TSC Q2 Development Update

In May 2021, Diffusion reported final results from its Phase 1b trial (the "COVID-19 Trial") of trans sodium crocetinate ("TSC") in hospitalized COVID-19 patients. Although the study was not designed or powered to evaluate efficacy, the study’s external safety monitoring committee observed that patients receiving the 1.5 mg/kg dose of TSC had improved outcomes in secondary and exploratory endpoints compared to those receiving lower doses. The final results were consistent with topline results previously announced in February 2021, indicating that TSC was safe and well-tolerated when administered on a more frequent dosing regimen than previously tested in a clinical trial setting.

In June 2021, the Company reported a positive trend in oxygenation from its Phase 1b trial (the "TCOM Trial") evaluating TSC using transcutaneous oxygen monitoring ("TCOM"). The TCOM Trial was designed to evaluate the effect of TSC versus placebo on peripheral tissue oxygenation in healthy normal volunteers. Topline results based upon analyses of primary endpoint data indicated, as compared to placebo, a positive dose-response trend in TCOM readings after TSC administration that persisted through the measurement period with no evidence of hyperoxygenation. TSC was also safe and well-tolerated at all doses tested.

TSC Development Plans for 2021 and 2022

The positive trend observed in the TCOM Trial is being used to guide dose selection in the additional Oxygenation Trials planned for the latter part of 2021 – the Altitude Trial, followed by the ILD-DLCO Trial.

Altitude Trial (formerly known as the Induced Hypoxia Trial): This trial will be a double-blind, randomized, placebo-controlled study which will evaluate the effects of TSC on maximal oxygen consumption, or VO2, and partial pressure of blood oxygen, or PaO2, in normal healthy volunteers subjected to incremental levels of physical exertion while exposed to hypoxic and hypobaric conditions (i.e., simulated altitude). The study is designed to evaluate the effect of TSC versus placebo on maximal oxygen consumption and partial pressure of blood oxygen. Diffusion anticipates initiating and completing the Altitude Trial in the fourth quarter of 2021, with topline results available within one to two months of study completion.
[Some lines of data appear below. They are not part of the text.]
/-- R412. The instance of a structure: the stack, slice, core, die, strand slot, tile or bank. -/
def eccInstance : EccUnit → Nat
  | .hbmLine l => homeDie { host := false, addr := l * 64 }
  | .scData l | .scTag l => homeSlice { host := false, addr := l * 64 }
  | .coreTlb c | .storeQueue c | .sfrq c | .l1 c | .icache c => c
  | .dieTlb d => d
  | .holdTable sl => sl
  | .vectorFile g | .uniformFile g => gslot g
  | .tile q t => 32 * q + t
  | .spadBank c off => 32 * c + bitsOf off 6 2

/-- Count a corrected error of a structure instance (R412). -/
def countCorrected (u : Nat × Nat) : List ((Nat × Nat) × Nat) → List ((Nat × Nat) × Nat)
  | [] => [(u, 1)]
  | x :: l => if x.1 = u then (u, x.2 + 1) :: l else x :: countCorrected u l

/-- UNCORRECTABLE_READ: the read is retried once. -/
def execUncorrectableRead (u : EccUnit) (s : State) : Host.Outcome State Fault Refusal :=
  .next { s with pkg := { s.pkg with ecc := s.pkg.ecc ++ [u] } }

/-- ECC_RETRY_RESULT of the oldest retry. -/
def execEccRetryResult (ok : Bool) (s : State) : Host.Outcome State Fault Refusal :=
  .next (match s.pkg.ecc with
    | [] => s
    | u :: l =>
      let s : State := { s with pkg := { s.pkg with ecc := l } }
      if ok then { s with pkg := { s.pkg with corrected := countCorrected (eccCode u, eccInstance u) s.pkg.corrected } } else s.lastingError u)

/-- CORRECTED_ERROR_REPORT: each minute one type-6 entry for each structure instance that has a count. -/
def execCorrectedErrorReport (s : State) : Host.Outcome State Fault Refusal :=
  let s' := s.pkg.corrected.foldl (fun (t : State) x =>
    t.addLog opLogKey (logBytes 6 x.1.1 0 0 0 s.podTime 0 [])) s
  .next { s' with pkg := { s'.pkg with corrected := [] } }

/-! ### The link to a stack (R415) -/

/-- LINK_KEY_PROGRAM: both ends switch to the new key, and what stalled goes on with the counter at 0. -/
def execLinkKeyProgram (die : Nat) (key : BitVec 128) (s : State) : Host.Outcome State Fault Refusal :=
  .next (s.modDie die (fun d => { d with linkKey := key, linkDown := 0, linkUp := 0, linkStopped := false }))

/-- R415. A link's counter of one direction has at least reached a value. -/
def DieSt.linkAt (d : DieSt) (up : Bool) (n : Nat) : DieSt :=
  if up then { d with linkUp := max n d.linkUp } else { d with linkDown := max n d.linkDown }

/-- LINK_REKEY_INTERRUPT: the counter of a direction has reached 2^48 − 2^32. -/
def execLinkRekeyInterrupt (w : LinkWay) (s : State) : Host.Outcome State Fault Refusal :=
  .next ((s.modDie w.die (fun d => d.linkAt w.up rekeyAt)).send (.rekey w.die))

/-- LINK_COUNTER_EXHAUSTED: the counter of a direction has reached 2^48, and the link carries no further flit. -/
def execLinkCounterExhausted (w : LinkWay) (s : State) : Host.Outcome State Fault Refusal :=
  .next (s.modDie w.die (fun d => { d.linkAt w.up linkEnd with linkStopped := true }))

/-- LINK_KEY_TIMEOUT: 1 ms after the stop without a new key, every context with a page on the stack is killed. -/
def execLinkKeyTimeout (die : Nat) (s : State) : Host.Outcome State Fault Refusal :=
  let onStack (c : Nat × Ctx) : Bool :=
    (leavesFrom s levels c.2.root).any (fun l => l.typ == 0 && homeDie { host := false, addr := l.pa } == die)
  .next (if (s.die die).linkStopped then
      ((s.ctxs.filter onStack).map (·.1)).foldl (fun (t : State) c => t.killContext c 3) s
    else s)

/-! ### Gates and reclaim (R416, R417) -/

/-- GATE_ENTRY_WRITE. -/
def execGateEntryWrite (gate : Nat) (v : BitVec 512) (s : State) : Host.Outcome State Fault Refusal :=
  .next (s.memWrite { host := false, addr := Config.gateTableBase + 64 * gate } (natLe 64 v.toNat))

/-- The page of a context that holds a virtual address, where a walk finds one. -/
def State.pageAt (s : State) (ctx va : Nat) : Option TlbEntry := (s.walk ctx va).1.toOption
ILD – DLCO Trial: This trial will be a double-blind, randomized, placebo-controlled study which will evaluate the effects of TSC on the diffusion of carbon monoxide through the lungs ("DLCO") in patients with previously diagnosed interstitial lung disease ("ILD") who have a baseline DLCO test result that is abnormal. DLCO will act as a surrogate measure of oxygen transfer efficiency, or uptake, from the alveoli of the lungs, through the plasma, and onto hemoglobin within red blood cells. The study will be statistically powered to evaluate the difference in effect of TSC versus placebo on improvement in DLCO as well as in a standard six-minute walk test. Diffusion now anticipates initiating the ILD-DLCO Trial in the late fourth quarter of 2021 and completing the trial in the first quarter of 2022, with topline results available within one to two months of study completion.

Diffusion expects to announce in the fourth quarter of 2021 the initial indication in which TSC will be studied to support the planned pathway for regulatory approval and to initiate a controlled, clinical outcome study evaluating TSC in the chosen indication during the first half of 2022, funded with cash-on-hand.

Operating and Leadership Team Developments

During the second quarter, Diffusion enhanced its operating team with the addition of new employees in the areas of administration, quality assurance, clinical operations, and finance. In addition, in connection with the Diffusion’s annual meeting of stockholders in June 2021, Jane H. Hollingsworth was elected as the new chair of the Company’s board of directors and Diana Lanchoney, M.D. and Eric Francois were newly elected to the board of directors. The Company believes these organizational additions have already had a significant, positive impact on its ability to develop, implement and execute on its corporate strategy and development plans, and position the Company well to build shareholder value through its next stage of growth.

2Q21 Financial Results

Research and development expenses in the second quarter were $2.0 million compared to expenses of $2.2 million in the prior year period. The decrease was attributable to the wind-down of the Company’s clinical trial evaluating TSC in glioblastoma multiforme brain cancer and its COVID-19 Trial completed in February 2021. These decreases were offset by increased headcount and costs related to the TCOM Trial.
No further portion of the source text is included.